Especialmente significativa fue su referencia al “hastío, desencanto y desafección” que genera la tensión política. Felipe VI señaló a los extremismos, radicalismos y populismos como beneficiarios de la crisis de confianza democrática, pero evitó entrar en las causas estructurales que alimentan ese fenómeno: la desigualdad persistente, la precariedad juvenil o la percepción de impunidad y falta de ejemplaridad en las élites públicas.

La llamada a no cruzar “líneas rojas”, al respeto en el lenguaje y a la ejemplaridad de los poderes públicos se inscribe en el papel arbitral que la Corona se atribuye desde la Constitución. No obstante, el mensaje vuelve a situar el foco en una responsabilidad difusa —“¿qué podemos hacer cada uno de nosotros?”— que diluye el peso de quienes ostentan mayor capacidad de decisión política y económica.

Un discurso cada vez más alejado

Felipe VI cerró su intervención reivindicando a España como “un proyecto compartido”, una fórmula ya habitual en sus discursos, sin que las nacionalidades o el ataque al euskera tengan sitio en ese discurso más allá del habitual Eguberri On. Pero el tono pedagógico y moralizante del mensaje deja la sensación de que su monarquía sigue anclada en un lenguaje de concordia que, aunque bienintencionado, parece cada vez más alejado de una ciudadanía que no solo demanda unidad, sino soluciones tangibles.

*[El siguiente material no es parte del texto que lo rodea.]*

-- ==== Sys2Proof/Machine/RedOps.lean ====
section
/-! DEFINITION. Reduction units, barriers and the quiet count, step groups, outbound windows (R154, R183, R184, R222, R233, R234,
R278, R282). -/

namespace Sys2Proof.Machine

/-! Requests to peers (R208, R210, R215, R222, R236). -/

/-- Why a meadow can send no request to a peer from a die now: 0x07 where the meadow or the peer is unbound or the die is not the
peer's home (R208, R209), 0x08 fenced, 0x13 unreachable; 0 where it can. -/
def State.peerReason (s : State) (d g peer : Nat) : Nat :=
  if s.obe Ob.role_id g = 0xFFFF ∨ !s.bound peer ∨ s.obe Ob.peer_home peer ≠ d then 0x07
  else if s.peerFenced peer then 0x08
  else if s.obe Ob.peer_state peer = 2 then 0x13
  else 0

/-- Why an outbound window refuses an access of a meadow (R222): not open or another meadow's, another generation, inbound; then
its peer's reason. -/
def State.outReason (s : State) (d g w gen : Nat) : Nat :=
  if s.obe Ob.win_state w ≠ 1 ∨ s.obe Ob.win_meadow w ≠ g then 0x01
  else if s.obe Ob.win_gen w ≠ gen then 0x02
  else if s.obe Ob.win_kind w ≠ 2 then 0x05
  else s.peerReason d g (s.windowPeer w)

/-- A frame addressed to an outbound window's remote handle. -/
def State.remoteHandle (s : State) (w : Nat) (f : Frame) : Frame :=
  let r := s.obe Ob.win_remote w
  { f with winIndex := bits r 23 12, winGen := bits r 27 24 }

/-- Adds 1 to a tile's counter over the maintenance ring (R230, R233, R249). -/
def State.notifyCounter (s : State) (l c : Nat) : State :=
  let p := s.physOf l
  if p < 4608 then (s.countUp p c).settle p else s

/-! Delivery (R184, R233). -/

/-- An entry's delivery is done: the notify counter, and the entry is freed. -/
def State.redDone (s : State) (d key : Nat) : State :=
  match s.redOf d key with
  | some x =>
    let s := s.setRed d key none
    if x.notifyOn then s.notifyCounter x.notifyTile x.notifyCounter else s
  | none => s

/-- An entry's delivery has been refused with a status: freed in mode 0; in mode 1 it stays armed; reported (R233). -/
def State.redRefused (s : State) (d key status : Nat) : State :=
  match s.redOf d key with
  | some x =>
    let s := s.raise { kind := 0x0307, phys := d, unitClass := 4, meadow := x.meadow, detail := status, detail2 := x.id }
    if x.mode = 0 then s.setRed d key none else s.setRed d key (some { x with delivering := false })
  | none => s

/-- Sends a reduction on to a remote root (R233 mode 1). -/
def State.redForward (s : State) (d key : Nat) (x : RedEntry) : State :=
  let r := s.outReason d x.meadow x.window x.windowGen
  if r ≠ 0 then s.redRefused d key r
  else
    let f := s.remoteHandle x.window { blankFrame d 0 with
      op := 4, id := x.remoteId, count := x.expected, type := x.type, payload := x.vector }
    s.sendRequest d (s.windowPeer x.window) 2 x.meadow (.forward key) none f

/-- A complete entry delivers (R184, R233): its LA residues are checked. -/
def State.redDeliver (s : State) (d key : Nat) : State :=
  match s.redOf d key with
  | some x =>
    let s := if x.mismatches = 0 then s
      else s.raise { kind := 0x0100, phys := d, unitClass := 4, meadow := x.meadow, detail := x.mismatches, detail2 := x.id }
    let x := { x with delivering := true }
    let s := s.setRed d key (some x)
    if x.mode = 0 then
      let n := s.meshParts x.meadow x.delivery x.bytes
      if n = 0 then s.redRefused d key 0x01
      else
        let j := s.newJob d { work := .deliver key, left := n, total := 0 }
        j.2.meshWrite d x.meadow x.delivery j.1 0 x.vector
    else s.redForward d key x
  | none => s

/-- A complete, armed entry begins its delivery. -/
def State.redCheck (s : State) (d key : Nat) : State :=
  match s.redOf d key with
  | some x => if x.armed && !x.delivering && x.expected ≤ x.count then s.redDeliver d key else s
  | none => s

/-! Contributions (R183). -/

/-- Contributions beyond an entry's expected total (R183). -/
def State.redOver (s : State) (d key n : Nat) : State :=
  match s.redOf d key with
  | some x =>
    ((s.setRed d key (some { x with invalid := true })).addObe Ob.reduce_overcount d n 64).raise
      { kind := 0x0303, phys := d, unitClass := 4, meadow := x.meadow, detail := n, detail2 := x.id }
  | none => s

/-- A contribution to a program reduction (R183): a first one takes a free entry; with none it is lost. -/
def State.redProgram (s : State) (d g id type count off : Nat) (data : Bytes) : State :=
  let key := match s.findRed d id with
    | some k => some k
    | none => s.freeRed d
  match key with
  | none => (s.addObe Ob.reduce_lost d 1 64).raise
      { kind := 0x0302, phys := d, unitClass := 4, meadow := g, detail2 := id }
  | some k =>
    let x := (s.redOf d k).getD { id, type, meadow := g }
    let fresh := if x.armed then x.expected - x.count else count
    let bad := x.type != type
    let y := if bad then { x with invalid := true } else if x.delivering then x else x.add off data
    let s := s.setRed d k (some { y with count := x.count + count })
    let s := if bad then s.raise { kind := 0x0303, phys := d, unitClass := 4, meadow := x.meadow, detail2 := id } else s
    let s := if x.armed ∧ fresh < count then s.redOver d k (count - fresh) else s
    s.redCheck d k

/-! The meadow's permanently armed entry (R154, R278). -/

/-- Some tile of a meadow drains for END_STEP. -/
def State.stepDrains (s : State) (g : Nat) : Bool :=
  (s.memberTiles g).any fun p => match (s.tile p).stream.drainTok with
    | some x => x.1 == 3
    | none => false

/-- A port die's quiet count of a meadow is full: the notice to the steward and every tile (R154). -/
def State.quietNotice (s : State) (d g : Nat) : State :=
  let step := s.stepDrains g
  ((s.modJob g fun j => { j with quietStep := step }).notice (4608 + d) g 0x21 0 0 true).notice (4608 + d) g 0x21 0 0 false

/-- A contribution to the quiet count (R154). -/
def State.quietCount (s : State) (d g n : Nat) : State :=
  let q := (Tbl.get {} (s.die d).meadowRed g).quiet + n
  let full := decide (q = (s.members g).length)
  let s := s.modDie d fun d => { d with meadowRed := d.meadowRed.mod {} g fun m => { m with quiet := if full then 0 else q } }
  if full then s.quietNotice d g else s

/-- Changes a barrier element. -/
def State.modBarElem (s : State) (d g b : Nat) (f : BarElem → BarElem) : State :=
  s.modDie d fun d => { d with meadowRed := d.meadowRed.mod {} g fun m => { m with barriers := m.barriers.mod {} b f } }

/-- A barrier element. -/
def State.barElem (s : State) (d g b : Nat) : BarElem := Tbl.get {} (Tbl.get {} (s.die d).meadowRed g).barriers b

/-- An arrival at a barrier (R278): of another generation or expected total it is discarded and reported. Barrier 15's count,
once full, waits for STEP_COMMIT (R279). -/
def State.barrierArrival (s : State) (d g b v expected gen : Nat) : State :=
  let x := s.barElem d g b
  if x.gen ≠ gen ∨ (x.sum ≠ 0 ∧ x.expected ≠ expected) ∨ (b = 15 ∧ (s.job g).stepPending) then
    s.raise { kind := 0x0306, unitClass := 4, meadow := g, detail := expected + fld gen 16 }
  else
    let sum := x.sum + v
    let s := s.modBarElem d g b fun x => { x with expected, sum }
    if sum ≠ expected then s
    else if b = 15 then s.modJob g fun j => { j with stepPending := true }
    else (s.modBarElem d g b fun x => { gen := (x.gen + 1) % 256 }).notice (4608 + d) g 0x21 (1 + b) 0 true

/-! Step groups (R282, R283). -/

/-- A meadow's step_group record. -/
def State.stepGroup (s : State) (g : Nat) : Nat := s.obe Ob.step_group g

/-- The meadow whose step group uses a slot: as a member (`root` false), or as the root of that slot. -/
def State.slotMeadow (s : State) (slot : Nat) (root : Bool) : Option Nat :=
  (List.range 256).find? fun g =>
    let r := s.stepGroup g
    bit r 0 && bits r 4 2 == slot && (!root || bit r 1)

/-- A step mismatch (R282). -/
def State.stepMismatch (s : State) (g : Nat) : State := s.raise { kind := 0x0401, unitClass := 6, meadow := g }

/-- The release has arrived at a member (R282). -/
def State.stepReleased (s : State) (g v : Nat) : State :=
  if v = (s.obe Ob.step_number g + 1) % 2 ^ 64 then s.modJob g fun j => { j with released := true }
  else s.stepMismatch g

/-- The root sends the releases (R282): to each entry of step_release, and to itself. -/
def State.sendReleases (s : State) (g : Nat) : State :=
  let v := (s.obe Ob.step_number g + 1) % 2 ^ 64
  let block := s.obe Ob.step_release g
  let s := (List.range (bits (s.stepGroup g) 14 8 - 1)).foldl (fun s i =>
    let e := bits block (32 * i + 31) (32 * i)
    let w := bits e 11 0
    let home := s.windowHome w
    if s.outReason home g w (bits e 15 12) ≠ 0 then s
    else s.sendRequest home (s.windowPeer w) 2 g .stepMsg none
      (s.remoteHandle w { blankFrame home 0 with
        op := 4, id := 0xFFFFFE08 + bits e 18 16, count := 1, type := 4, payload := toLE 8 v })) s
  s.stepReleased g v

/-- A contribution to one of the module's own ids (R283): an arrival at a root, or a release at a member; the entry is armed again
when it completes. Another type, and an overcount, make it invalid (R183). What peers send to 0xFFFF_FE00, whose units are the module's own, and to the reserved 0xFFFF_FE08 stays in their
entries. -/
def State.redModule (s : State) (d id type count : Nat) (data : Bytes) : State :=
  let n := id - 0xFFFFFE00
  let v := leNat (data.take 8)
  let x := (s.redOf d (1024 + n)).getD { id, type := 4, bytes := 8, armed := true }
  let x := { (if type = 4 then x.add 0 data else { x with invalid := true }) with count := x.count + count }
  let s := if type = 4 then s else s.raise { kind := 0x0303, phys := d, unitClass := 4, meadow := x.meadow, detail2 := id }
  if n = 0 ∨ n = 8 then s.setRed d (1024 + n) (some x)
  else if 8 < n then
    match s.slotMeadow (n - 8) false with
    | some g => s.stepReleased g v
    | none => s
  else match s.slotMeadow n true with
    | none => s
    | some g =>
      let x := { x with meadow := g }
      if x.count < bits (s.stepGroup g) 14 8 then s.setRed d (1024 + n) (some x)
      else
        let sum := ((Tbl.get none x.vec 0).getD 0) % 2 ^ 64
        let excess := x.count - bits (s.stepGroup g) 14 8
        let s := if excess = 0 then s else (s.setRed d (1024 + n) (some x)).redOver d (1024 + n) excess
        let s := s.setRed d (1024 + n) none
        if sum = (bits (s.stepGroup g) 14 8 * s.obe Ob.step_number g) % 2 ^ 64 then s.sendReleases g
        else s.stepMismatch g

/-- A meadow's arrival at its root (R282 step 1). -/
def State.stepArrive (s : State) (g : Nat) : State :=
  let r := s.stepGroup g
  let v := toLE 8 (s.obe Ob.step_number g)
  let s := s.modJob g fun j => { j with arrived := true }
  let w := bits r 27 16
  let home := s.windowHome w
  if bit r 1 then s.redModule (s.windowHome (bits (s.obe Ob.step_release g) 11 0)) (0xFFFFFE00 + bits r 4 2) 4 1 v
  else if s.outReason home g w (bits r 31 28) ≠ 0 then s
  else s.sendRequest home (s.windowPeer w) 2 g .stepMsg none
    (s.remoteHandle w { blankFrame home 0 with
      op := 4, id := 0xFFFFFE00 + bits r 7 5, count := 1, type := 4, payload := v })

/-- A REDUCE reaches a port die's reduction unit (R154, R183, R278, R282). -/
def State.redArrive (s : State) (d g id type count off arg1 : Nat) (data : Bytes) : State :=
  if 0xFFFFFF00 ≤ id then
    let g := id - 0xFFFFFF00
    if off = 0 then s.quietCount d g count
    else s.barrierArrival d g (off / 8 - 1) (leNat (data.take 8)) (arg1 % 65536) (bits arg1 23 16)
  else if 0xFFFFFE10 ≤ id then s
  else if 0xFFFFFE00 ≤ id then s.redModule d id type count data
  else s.redProgram d g id type count off data

/-- REDUCE (R183). A C3 packet with another operation at a port die is discarded (R164). -/
def execReduce (n : PacketId) (s : State) : Out :=
  match s.atSink n with
  | some k =>
    if k.h.cls ≠ 3 ∨ k.target < 4608 ∨ 4610 ≤ k.target then s.noEvent
    else
      let s1 := s.consume n k
      if k.h.op ≠ 4 then .next s1
      else .next (s1.redArrive (k.target - 4608) k.h.meadow (bits k.h.addr 43 12) (bits k.h.addr 47 44)
        (bits k.h.arg0 16 0) (bits k.h.addr 11 0) k.h.arg1 (k.data.take (bits k.h.arg0 44 32)))
  | none => s.noEvent

/-! Arming (R233). -/

/-- An arm record's fields are good (R232). -/
def armOk (r : Nat) : Bool :=
  let ty := bits r 2 0
  let bytes := bits r 15 3
  (ty == 2 || ty == 3 || ty == 4) && 0 < bytes && bytes ≤ 4096 && bytes % redWidth ty == 0 &&
    0 < bits r 33 17 && bits r 33 17 ≤ 65536 && bits r 63 34 == 0 && bits r 511 193 == 0 &&
    (bit r 16 || meadowForm (bits r 127 64))

/-- An entry armed by a record (R233). -/
def RedEntry.arm (x : RedEntry) (r g : Nat) : RedEntry :=
  { x with
    type := bits r 2 0, bytes := bits r 15 3, armed := true, expected := bits r 33 17, mode := b2n (bit r 16),
    delivery := bits r 127 64, window := bits r 139 128, windowGen := bits r 143 140, remoteId := bits r 175 144,
    notifyTile := bits r 187 176, notifyCounter := bits r 191 188, notifyOn := bit r 192, meadow := g,
    invalid := x.invalid || x.type != bits r 2 0 }

/-- Whether a C0 packet at a port die is a write of one of its objects (R232). -/
def Packet.objectWrite (k : Packet) (kind : Nat) : Bool :=
  4608 ≤ k.target && k.target < 4610 && k.h.cls ≤ 1 && k.h.op == 2 && bits k.h.addr 63 60 == 4 && bits k.h.addr 47 44 == kind

/-- REDUCTION_ARM (R233). -/
def execReductionArm (n : PacketId) (s : State) : Out :=
  match s.atSink n with
  | some k =>
    if !k.objectWrite 1 then s.noEvent
    else
      let d := k.target - 4608
      let id := bits k.h.addr 43 12
      let r := leNat (k.data.take 64)
      let key := match s.findRed d id with
        | some e => some e
        | none => s.freeRed d
      match key with
      | none => .next (s.answer n k k.target 0x0C 0)
      | some e =>
        let x := (s.redOf d e).getD { id, type := bits r 2 0 }
        if !armOk r ∨ 0xFFFFFE00 ≤ id ∨ x.armed then .next (s.answer n k k.target 0x0C 0)
        else
          let y := x.arm r k.h.meadow
          let s1 := (s.setRed d e (some y)).answer n k k.target 0 0
          let s2 := if x.type = bits r 2 0 then s1
            else s1.raise { kind := 0x0303, phys := d, unitClass := 4, meadow := y.meadow, detail2 := id }
          let s3 := if y.expected < y.count then s2.redOver d e (y.count - y.expected) else s2
          .next (s3.redCheck d e)
  | none => s.noEvent

end Sys2Proof.Machine
end

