/-- Stages values into a source's open transaction (R254, R272, R273). -/
def State.stage (s : State) (src : Source) (o : ObjInfo) (first : Nat) (vals : List Nat) : State × Nat :=
  match srcTxn src with
  | none => (s, 0x03)
  | some n =>
    let t := s.txnOf n
    if !t.opened ∨ t.committing then (s, 0x07)
    else
      let keys := (List.range vals.length).map fun i => elemKey o.key (first + i)
      let fresh := (keys.filter fun k => Tbl.get none t.staged k == none).length
      let put (s : State) : State :=
        (s.modTxn n fun t => { t with
          staged := (keys.zip vals).foldl (fun m x => Tbl.put none m x.1 (some x.2)) t.staged
          lastStage := s.now, conflict := t.conflict.filter fun k => !keys.contains k
          early := (t.early.filter fun k => !keys.contains k) ++
            if o.key = Ob.tile_meadow ∧ s.ob Ob.bringup_stage < 6 then keys else [] }).txnStatus n 1 0 none
      match tableOf o.key with
      | some tb =>
        let h := Tbl.get 0 s.txn.holder tb
        if h ≠ 0 ∧ h ≠ n + 1 then (s, 0x0D)
        else (put { s with txn := { s.txn with holder := s.txn.holder.put 0 tb (n + 1) } }, 0)
      | none => if 4096 < t.count + fresh then (s, 0x08) else (put s, 0)

/-- What READ_STAGED returns (R263). -/
def State.stagedElem (s : State) (src : Source) (o : ObjInfo) (e : Nat) : Nat :=
  match srcTxn src with
  | some n =>
    if o.acc = 4 ∧ (s.txnOf n).opened then
      match Tbl.get none (s.txnOf n).staged (elemKey o.key e) with
      | some v => v
      | none => s.readElem o e
    else s.readElem o e
  | none => s.readElem o e

/-! Writes (R254, R257, R258). -/

/-- What a write of an element of an RW, WO or W1C object does: the new state and the status. -/
abbrev Act := State → Source → Nat → Nat → Nat → State × Nat

/-- Sets an element of an RW object; a stored one is due in the journal (R255). -/
def State.putRw (s : State) (o : ObjInfo) (e v : Nat) : State :=
  let s := s.putObe o.key e v
  if o.pers = 1 then { s with dict := { s.dict with journalDue := true } } else s

/-- Writes the elements of an object in order; the first refusal is the request's. -/
def State.writeElems (act : Act) (src : Source) (o : ObjInfo) : State → Nat → List Nat → State × Nat
  | s, _, [] => (s, 0)
  | s, e, v :: vs =>
    if v < o.lo ∨ o.hi < v then (s, 0x04)
    else
      let r := act s src o.key e v
      if r.2 ≠ 0 then r else State.writeElems act src o r.1 (e + 1) vs

/-- A write request of an object (R254, R257, R258): whole or not at all. -/
def State.writeObject (act : Act) (s : State) (src : Source) (o : ObjInfo) (first : Nat) (vals : List Nat) : State × Nat :=
  if !mayWrite src o then (s, 0x03)
  else if o.acc = 0 then (s, 0x02)
  else if o.ty % 128 = 1 ∧ vals.any (1 < ·) then (s, 0x04)
  else if o.acc = 4 then s.stage src o first vals
  else
    let r := State.writeElems act src o s first vals
    if r.2 = 0 then r else (s, r.2)

/-- Records a refused request (R261, R269). -/
def State.refusal (s : State) (transport status index sub : Nat) : State :=
  (s.addObe Ob.dict_errors transport 1 64).putOb Ob.dict_last_error
    (transport + fld status 8 + fld (index % 65536) 16 + fld (sub % 256) 32 + fld (s.now % 2 ^ 64) 64)

/-! Dictionary messages (R263). -/

/-- The fields of a message fit their widths. -/
def reqFits (r : DictReq) : Bool :=
  r.op < 256 && r.index < 65536 && r.sub < 256 && r.first < 65536 && r.count < 65536 && r.length < 65536 && r.tag < 2 ^ 32

/-- The 32 B header of a message with a status (R263). -/
def reqHeader (r : DictReq) (status : Nat) : Bytes :=
  toLE 32 (r.op + fld status 8 + fld r.index 16 + fld r.sub 32 + fld r.first 48 + fld r.count 64 + fld r.length 80 + fld r.tag 96)

/-- The message that bytes spell: the header, and as many data bytes as its length says. `reserved` collects the status byte
and the reserved fields. -/
def reqOf (bs : Bytes) : DictReq :=
  let h := leNat (bs.take 32)
  { op := bits h 7 0, index := bits h 31 16, sub := bits h 39 32, first := bits h 63 48, count := bits h 79 64
    length := bits h 95 80, tag := bits h 127 96, reserved := bits h 15 8 + bits h 47 40 + bits h 255 128
    data := (bs.drop 32).take (bits h 95 80) }

/-- The values of a write's data, `size` bytes each. -/
def valuesOf (size : Nat) (bs : Bytes) : Nat → List Nat
  | 0 => []
  | n + 1 => leNat (bs.take size) :: valuesOf size (bs.drop size) n

/-- A request's outcome: the state, the status and the response's data (R263, R266, R268). -/
def State.serveReq (act : Act) (s : State) (src : Source) (r : DictReq) : State × Nat × Bytes :=
  let no (st : Nat) : State × Nat × Bytes := (s, st, [])
  let key := r.index * 256 + r.sub
  if r.op = 0 ∨ 5 < r.op ∨ r.reserved ≠ 0 ∨ 4032 < r.length ∨ r.data.length ≠ r.length then no 0x0B
  else if r.op = 5 then (if srcTransport src = 3 then (s, 0, []) else no 0x03)
  else if src = .i3c ∧ !i3cIndex r.index ∧ !(0xF000 ≤ r.index ∧ r.op ≠ 2) then no 0x03
  else if 0xF000 ≤ r.index then (if r.op = 2 then no 0x03 else (s, 0, toLE 8 0))
  else match s.object key with
    | none => no (if src = .i3c ∧ r.op = 2 then 0x03 else 0x01)
    | some o =>
      if r.op = 4 then (s, 0, toLE 8 o.header ++ toLE 8 (if o.scalar then objDefault s.fused key 0 else 0))
      else if (o.count = 0 ∧ (r.first ≠ 0 ∨ r.count ≠ 1)) ∨ r.count = 0 ∨ o.elems < r.first + r.count then no 0x05
      else if r.op = 2 then
        if r.length ≠ r.count * o.size then no 0x06
        else
          let w := s.writeObject act src o r.first (valuesOf o.size r.data r.count)
          (w.1, w.2, [])
      else if r.length ≠ 0 ∨ 4032 < r.count * o.size then no 0x06
      else
        (s, 0, ((List.range r.count).map fun i =>
          toLE o.size (if r.op = 3 then s.stagedElem src o (r.first + i) else s.readElem o (r.first + i))).flatten)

Cincuenta años después de la Transición, el rey invoca sus lecciones como antídoto frente a la polarización. La incógnita es si ese relato, construido desde la memoria del consenso, resulta suficiente para un presente que exige algo más que apelaciones al pasado. Una condena a la dictadura franquista hubiera sido un punto de partida pero prefirió pasar por alto, lo mismo que los últimos escándalos protagonizados por su padre, Juan Carlos I.